Provided records -

/-- R142: CXNN sets VX to the rand byte of the STEP and NN, whatever the byte; nothing else changes. -/
def Obligations.RandomByteIsMasked : Prop :=
  DecodesXI 0xC000 .rnd ∧
  (∀ (x : RegIdx) (nn : Byte) (s : State), ∃ t, exec (.rnd x nn) s = .next t ∧ t.getV x = s.rand &&& nn ∧
    t.pc = s.pc + 2 ∧ t.status = .running ∧ OnlyChanges s t (fun p => p = .reg x ∨ p = .pc ∨ p = .status)) ∧
  (∀ (x : RegIdx) (nn rand : Byte) (s : State), s.status ≠ .halted → s.pc.toNat ≤ 0xFFE →
    decode s.fetchOpcode = some (.rnd x nn) → ∃ t, stepCommand rand s = .next t ∧ t.getV x = rand &&& nn)

/-! ## Index register and memory (43_index_memory.md) -/

/-- R150: ANNN sets I to NNN and changes nothing else. -/
def Obligations.LoadIndexSetsI : Prop :=
  DecodesA 0xA000 .ldI ∧
  ∀ (nnn : Addr12) (s : State), ∃ t, exec (.ldI nnn) s = .next t ∧ t.i.toNat = nnn.toNat ∧ t.pc = s.pc + 2 ∧
    t.status = .running ∧ OnlyChanges s t (fun p => p = .index ∨ p = .pc ∨ p = .status)

/-- 43_index_memory.md section 1 (FX1E, D11; FX29, D12, log entry 7): FX1E adds VX to I modulo 65536 with no flag; FX29 sets
I to the constant FX29_BASE, 0 here, plus five times the whole byte VX. -/
def Obligations.AddIndexAndFontAddress : Prop :=
  DecodesXS 0xF01E .addI ∧ DecodesXS 0xF029 .ldF ∧ Config.fx29Base = 0 ∧
  ∀ (x : RegIdx) (s : State),
    (∃ t, exec (.addI x) s = .next t ∧ t.i.toNat = (s.i.toNat + (s.getV x).toNat) % 65536 ∧ t.pc = s.pc + 2 ∧
      t.status = .running ∧ OnlyChanges s t (fun p => p = .index ∨ p = .pc ∨ p = .status)) ∧
    (∃ t, exec (.ldF x) s = .next t ∧ t.i.toNat = (Config.fx29Base.toNat + (s.getV x).toNat * 5) % 65536 ∧
      t.pc = s.pc + 2 ∧ t.status = .running ∧ OnlyChanges s t (fun p => p = .index ∨ p = .pc ∨ p = .status))

/-- 43_index_memory.md section 2 (FX33; D8, D9 for the fault): the decimal digits of VX go to I, I+1, I+2 and no other byte
changes; MemFault and nothing else when I + 2 is above 0xFFF. -/
def Obligations.BcdDigitsAreStored : Prop :=
  DecodesXS 0xF033 .ldB ∧
  ∀ (x : RegIdx) (s : State),
    (s.i.toNat + 2 ≤ 0xFFF → ∃ t, exec (.ldB x) s = .next t ∧
      (t.mem.read s.i.toNat).toNat = (s.getV x).toNat / 100 ∧
      (t.mem.read (s.i.toNat + 1)).toNat = (s.getV x).toNat / 10 % 10 ∧
      (t.mem.read (s.i.toNat + 2)).toNat = (s.getV x).toNat % 10 ∧ t.pc = s.pc + 2 ∧ t.status = .running ∧
      OnlyChanges s t (fun p => p = .pc ∨ p = .status ∨ ∃ k, k < 3 ∧ p = .memByte (s.i.toNat + k))) ∧
    (0xFFF < s.i.toNat + 2 → ∃ t, exec (.ldB x) s = .next t ∧ t.status = .halted ∧ t.faultCause = .memFault ∧
      OnlyChanges s t (fun p => p = .status ∨ p = .faultCause))

/-- 43_index_memory.md section 2 (FX55; D8, D9 for the fault): V0 to VX go to I to I+X and no other byte changes, I and the
registers unchanged; MemFault and nothing else when I + X is above 0xFFF. -/
def Obligations.RegistersAreStored : Prop :=
  DecodesXS 0xF055 .stRegs ∧
  ∀ (x : RegIdx) (s : State),
    (s.i.toNat + x.val ≤ 0xFFF → ∃ t, exec (.stRegs x) s = .next t ∧
      (∀ k : RegIdx, k.val ≤ x.val → t.mem.read (s.i.toNat + k.val) = s.getV k) ∧ t.pc = s.pc + 2 ∧
      t.status = .running ∧
      OnlyChanges s t (fun p => p = .pc ∨ p = .status ∨ ∃ k, k ≤ x.val ∧ p = .memByte (s.i.toNat + k))) ∧
    (0xFFF < s.i.toNat + x.val → ∃ t, exec (.stRegs x) s = .next t ∧ t.status = .halted ∧ t.faultCause = .memFault ∧
      OnlyChanges s t (fun p => p = .status ∨ p = .faultCause))

/-- 43_index_memory.md section 2 (FX65; D8, D9 for the fault): V0 to VX are loaded from I to I+X, the registers above VX,
I and memory unchanged; MemFault and nothing else when I + X is above 0xFFF. -/
def Obligations.RegistersAreLoaded : Prop :=
  DecodesXS 0xF065 .ldRegs ∧
  ∀ (x : RegIdx) (s : State),
    (s.i.toNat + x.val ≤ 0xFFF → ∃ t, exec (.ldRegs x) s = .next t ∧
      (∀ k : RegIdx, k.val ≤ x.val → t.getV k = s.mem.read (s.i.toNat + k.val)) ∧ t.pc = s.pc + 2 ∧
      t.status = .running ∧
      OnlyChanges s t (fun p => p = .pc ∨ p = .status ∨ ∃ k : RegIdx, k.val ≤ x.val ∧ p = .reg k)) ∧
    (0xFFF < s.i.toNat + x.val → ∃ t, exec (.ldRegs x) s = .next t ∧ t.status = .halted ∧ t.faultCause = .memFault ∧
      OnlyChanges s t (fun p => p = .status ∨ p = .faultCause))

/-- 43_index_memory.md section 2 (FX55 and FX65): registers stored by FX55 are loaded back by FX65 through the same I,
whatever the registers held in between. -/
def Obligations.StoredRegistersAreLoadedBack : Prop :=
  ∀ (x : RegIdx) (s t : State) (v : Vector Byte 16), s.i.toNat + x.val ≤ 0xFFF → exec (.stRegs x) s = .next t →
    ∃ u, exec (.ldRegs x) { t with v := v } = .next u ∧ ∀ k : RegIdx, k.val ≤ x.val → u.getV k = s.getV k

/-! ## Display (44_display.md) -/

/-- R170: 00E0 clears every pixel and changes nothing else, VF included. -/
def Obligations.ScreenIsCleared : Prop :=
  DecodesZ 0x00E0 .cls ∧
  ∀ s : State, ∃ t, exec .cls s = .next t ∧ (∀ k : Fin 2048, t.fb.pixel k.val = false) ∧ t.pc = s.pc + 2 ∧
    t.status = .running ∧ OnlyChanges s t (fun p => p = .pc ∨ p = .status ∨ ∃ k, p = .pixel k)

/-- 44_display.md (DXYN; D13 and G2 for the geometry, log entry 10): when N is 0 or the sprite lies in memory, exactly the
pixels under a sprite bit equal to 1 are inverted, VF becomes 1 when one of them was 1 and 0 otherwise, and nothing else
changes. -/
def Obligations.SpriteInvertsThePixelsItCovers : Prop :=
  DecodesXYN 0xD000 .drw ∧
  ∀ (x y : RegIdx) (n : BitVec 4) (s : State), (n.toNat = 0 ∨ s.i.toNat + n.toNat - 1 ≤ 0xFFF) →
    ∃ t, exec (.drw x y n) s = .next t ∧
      (∀ k : Fin 2048, SpriteCovers s x y n k.val → t.fb.pixel k.val = !s.fb.pixel k.val) ∧
      (∀ k : Fin 2048, ¬ SpriteCovers s x y n k.val → t.fb.pixel k.val = s.fb.pixel k.val) ∧
      ((∃ k : Fin 2048, SpriteCovers s x y n k.val ∧ s.fb.pixel k.val = true) → t.getV regVF = 1) ∧
      ((¬ ∃ k : Fin 2048, SpriteCovers s x y n k.val ∧ s.fb.pixel k.val = true) → t.getV regVF = 0) ∧
      t.pc = s.pc + 2 ∧ t.status = .running ∧
      OnlyChanges s t (fun p => p = .pc ∨ p = .status ∨ p = .reg regVF ∨ ∃ k, p = .pixel k)

/-- 44_display.md (DXYN; D8, D9 for the fault): MemFault and nothing else when N is above 0 and I + N - 1 above 0xFFF. -/
def Obligations.SpriteOutsideMemoryFaults : Prop :=
  ∀ (x y : RegIdx) (n : BitVec 4) (s : State), 0 < n.toNat → 0xFFF < s.i.toNat + n.toNat - 1 →
    ∃ t, exec (.drw x y n) s = .next t ∧ t.status = .halted ∧ t.faultCause = .memFault ∧
      OnlyChanges s t (fun p => p = .status ∨ p = .faultCause)

/-- 95_test_vectors.md part 1 (S5), 44_display.md (DXYN): drawing a sprite twice at one place restores every pixel, and on a
cleared framebuffer reports VF = 0 first and VF = 1 second exactly when the sprite has a bit equal to 1 (D13). -/
def Obligations.SpriteDrawnTwiceRestores : Prop :=
  ∀ (x y : RegIdx) (n : BitVec 4) (s t u : State), x ≠ regVF → y ≠ regVF →
    exec (.drw x y n) s = .next t → t.status ≠ .halted → exec (.drw x y n) { t with pc := s.pc } = .next u →
      (∀ k : Fin 2048, u.fb.pixel k.val = s.fb.pixel k.val) ∧
      (s.fb = FrameBuffer.clear →
        t.getV regVF = 0 ∧ (u.getV regVF = 1 ↔ ∃ k : Fin 2048, SpriteCovers s x y n k.val))

/-! ## Keypad (45_keypad.md) -/

/-- 45_keypad.md (EX9E, EXA1; D10 for the index fault): with VX at most 15 EX9E skips when that key is pressed and EXA1 when
it is not; with VX above 15 KeyIndexFault and nothing else. -/
def Obligations.KeySkips : Prop :=
  DecodesXS 0xE09E .skp ∧ DecodesXS 0xE0A1 .sknp ∧
  ∀ (x : RegIdx) (s : State),
    (∀ h : (s.getV x).toNat < 16,
      (∃ t, exec (.skp x) s = .next t ∧ t.status = .running ∧ OnlyChanges s t (fun p => p = .pc ∨ p = .status) ∧
        (s.key[(s.getV x).toNat]'h = true → t.pc = s.pc + 4) ∧
        (s.key[(s.getV x).toNat]'h = false → t.pc = s.pc + 2)) ∧
      (∃ t, exec (.sknp x) s = .next t ∧ t.status = .running ∧ OnlyChanges s t (fun p => p = .pc ∨ p = .status) ∧
        (s.key[(s.getV x).toNat]'h = false → t.pc = s.pc + 4) ∧
        (s.key[(s.getV x).toNat]'h = true → t.pc = s.pc + 2))) ∧
    (15 < (s.getV x).toNat → ∀ i, (i = .skp x ∨ i = .sknp x) →
      ∃ t, exec i s = .next t ∧ t.status = .halted ∧ t.faultCause = .keyIndexFault ∧
        OnlyChanges s t (fun p => p = .status ∨ p = .faultCause))

/-- R182: FX0A puts the lowest pressed key's index in VX and goes on; with no key pressed nothing is written but status,
which becomes AwaitKey. -/
def Obligations.KeyWait : Prop :=
  DecodesXS 0xF00A .ldVxK ∧
  ∀ (x : RegIdx) (s : State),
    (∀ k : KeyIdx, s.key[k] = true → (∀ j : KeyIdx, j.val < k.val → s.key[j] = false) →
      ∃ t, exec (.ldVxK x) s = .next t ∧ (t.getV x).toNat = k.val ∧ t.pc = s.pc + 2 ∧ t.status = .running ∧
        OnlyChanges s t (fun p => p = .reg x ∨ p = .pc ∨ p = .status)) ∧
    ((∀ k : KeyIdx, s.key[k] = false) →
      ∃ t, exec (.ldVxK x) s = .next t ∧ t.status = .awaitKey ∧ OnlyChanges s t (fun p => p = .status))

/-! ## Timers (46_timers.md) and codes -/

/-- R190, R191, R192: FX07 sets VX to DT, FX15 sets DT to VX, FX18 sets ST to VX with no report; nothing else changes. -/
def Obligations.TimerInstructions : Prop :=
  DecodesXS 0xF007 .ldVxDt ∧ DecodesXS 0xF015 .ldDtVx ∧ DecodesXS 0xF018 .ldStVx ∧
  ∀ (x : RegIdx) (s : State),
    (∃ t, exec (.ldVxDt x) s = .next t ∧ t.getV x = s.dt ∧ t.pc = s.pc + 2 ∧ t.status = .running ∧
      OnlyChanges s t (fun p => p = .reg x ∨ p = .pc ∨ p = .status)) ∧
    (∃ t, exec (.ldDtVx x) s = .next t ∧ t.dt = s.getV x ∧ t.pc = s.pc + 2 ∧ t.status = .running ∧
      OnlyChanges s t (fun p => p = .dt ∨ p = .pc ∨ p = .status)) ∧
    (∃ t, exec (.ldStVx x) s = .next t ∧ t.st = s.getV x ∧ t.pc = s.pc + 2 ∧ t.status = .running ∧
      OnlyChanges s t (fun p => p = .st ∨ p = .pc ∨ p = .status))

/-- 10_state.md section 4 and 60_exceptions.md section 1 (D9, D16, D20): the host reads Running, AwaitKey, Halted as 0, 1, 2
and the causes as 0 to 5; status code 3 and cause codes 6 and 7 are never read. -/
def Obligations.PortCodes : Prop :=
  ∀ s : State,
    (portStatus s = 0 ↔ s.status = .running) ∧ (portStatus s = 1 ↔ s.status = .awaitKey) ∧
    (portStatus s = 2 ↔ s.status = .halted) ∧ portStatus s ≠ 3 ∧
    (portFaultCause s = 0 ↔ s.faultCause = .none) ∧ (portFaultCause s = 1 ↔ s.faultCause = .stackOverflow) ∧
    (portFaultCause s = 2 ↔ s.faultCause = .stackUnderflow) ∧ (portFaultCause s = 3 ↔ s.faultCause = .fetchFault) ∧
    (portFaultCause s = 4 ↔ s.faultCause = .memFault) ∧ (portFaultCause s = 5 ↔ s.faultCause = .keyIndexFault) ∧
    portFaultCause s ≠ 6 ∧ portFaultCause s ≠ 7
end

Work to be completed - Beginning with the line containing "(s.i.toNat + 2 ≤" and ending with the line containing "(s.i.toNat + x.val ≤ 0xFFF → ∃ t, exec (.ldRegs", extract those lines exactly from the listing above, and only those.

Expected answer -
    (s.i.toNat + 2 ≤ 0xFFF → ∃ t, exec (.ldB x) s = .next t ∧
      (t.mem.read s.i.toNat).toNat = (s.getV x).toNat / 100 ∧
      (t.mem.read (s.i.toNat + 1)).toNat = (s.getV x).toNat / 10 % 10 ∧
      (t.mem.read (s.i.toNat + 2)).toNat = (s.getV x).toNat % 10 ∧ t.pc = s.pc + 2 ∧ t.status = .running ∧
      OnlyChanges s t (fun p => p = .pc ∨ p = .status ∨ ∃ k, k < 3 ∧ p = .memByte (s.i.toNat + k))) ∧
    (0xFFF < s.i.toNat + 2 → ∃ t, exec (.ldB x) s = .next t ∧ t.status = .halted ∧ t.faultCause = .memFault ∧
      OnlyChanges s t (fun p => p = .status ∨ p = .faultCause))

/-- 43_index_memory.md section 2 (FX55; D8, D9 for the fault): V0 to VX go to I to I+X and no other byte changes, I and the
registers unchanged; MemFault and nothing else when I + X is above 0xFFF. -/
def Obligations.RegistersAreStored : Prop :=
  DecodesXS 0xF055 .stRegs ∧
  ∀ (x : RegIdx) (s : State),
    (s.i.toNat + x.val ≤ 0xFFF → ∃ t, exec (.stRegs x) s = .next t ∧
      (∀ k : RegIdx, k.val ≤ x.val → t.mem.read (s.i.toNat + k.val) = s.getV k) ∧ t.pc = s.pc + 2 ∧
      t.status = .running ∧
      OnlyChanges s t (fun p => p = .pc ∨ p = .status ∨ ∃ k, k ≤ x.val ∧ p = .memByte (s.i.toNat + k))) ∧
    (0xFFF < s.i.toNat + x.val → ∃ t, exec (.stRegs x) s = .next t ∧ t.status = .halted ∧ t.faultCause = .memFault ∧
      OnlyChanges s t (fun p => p = .status ∨ p = .faultCause))

/-- 43_index_memory.md section 2 (FX65; D8, D9 for the fault): V0 to VX are loaded from I to I+X, the registers above VX,
I and memory unchanged; MemFault and nothing else when I + X is above 0xFFF. -/
def Obligations.RegistersAreLoaded : Prop :=
  DecodesXS 0xF065 .ldRegs ∧
  ∀ (x : RegIdx) (s : State),
    (s.i.toNat + x.val ≤ 0xFFF → ∃ t, exec (.ldRegs x) s = .next t ∧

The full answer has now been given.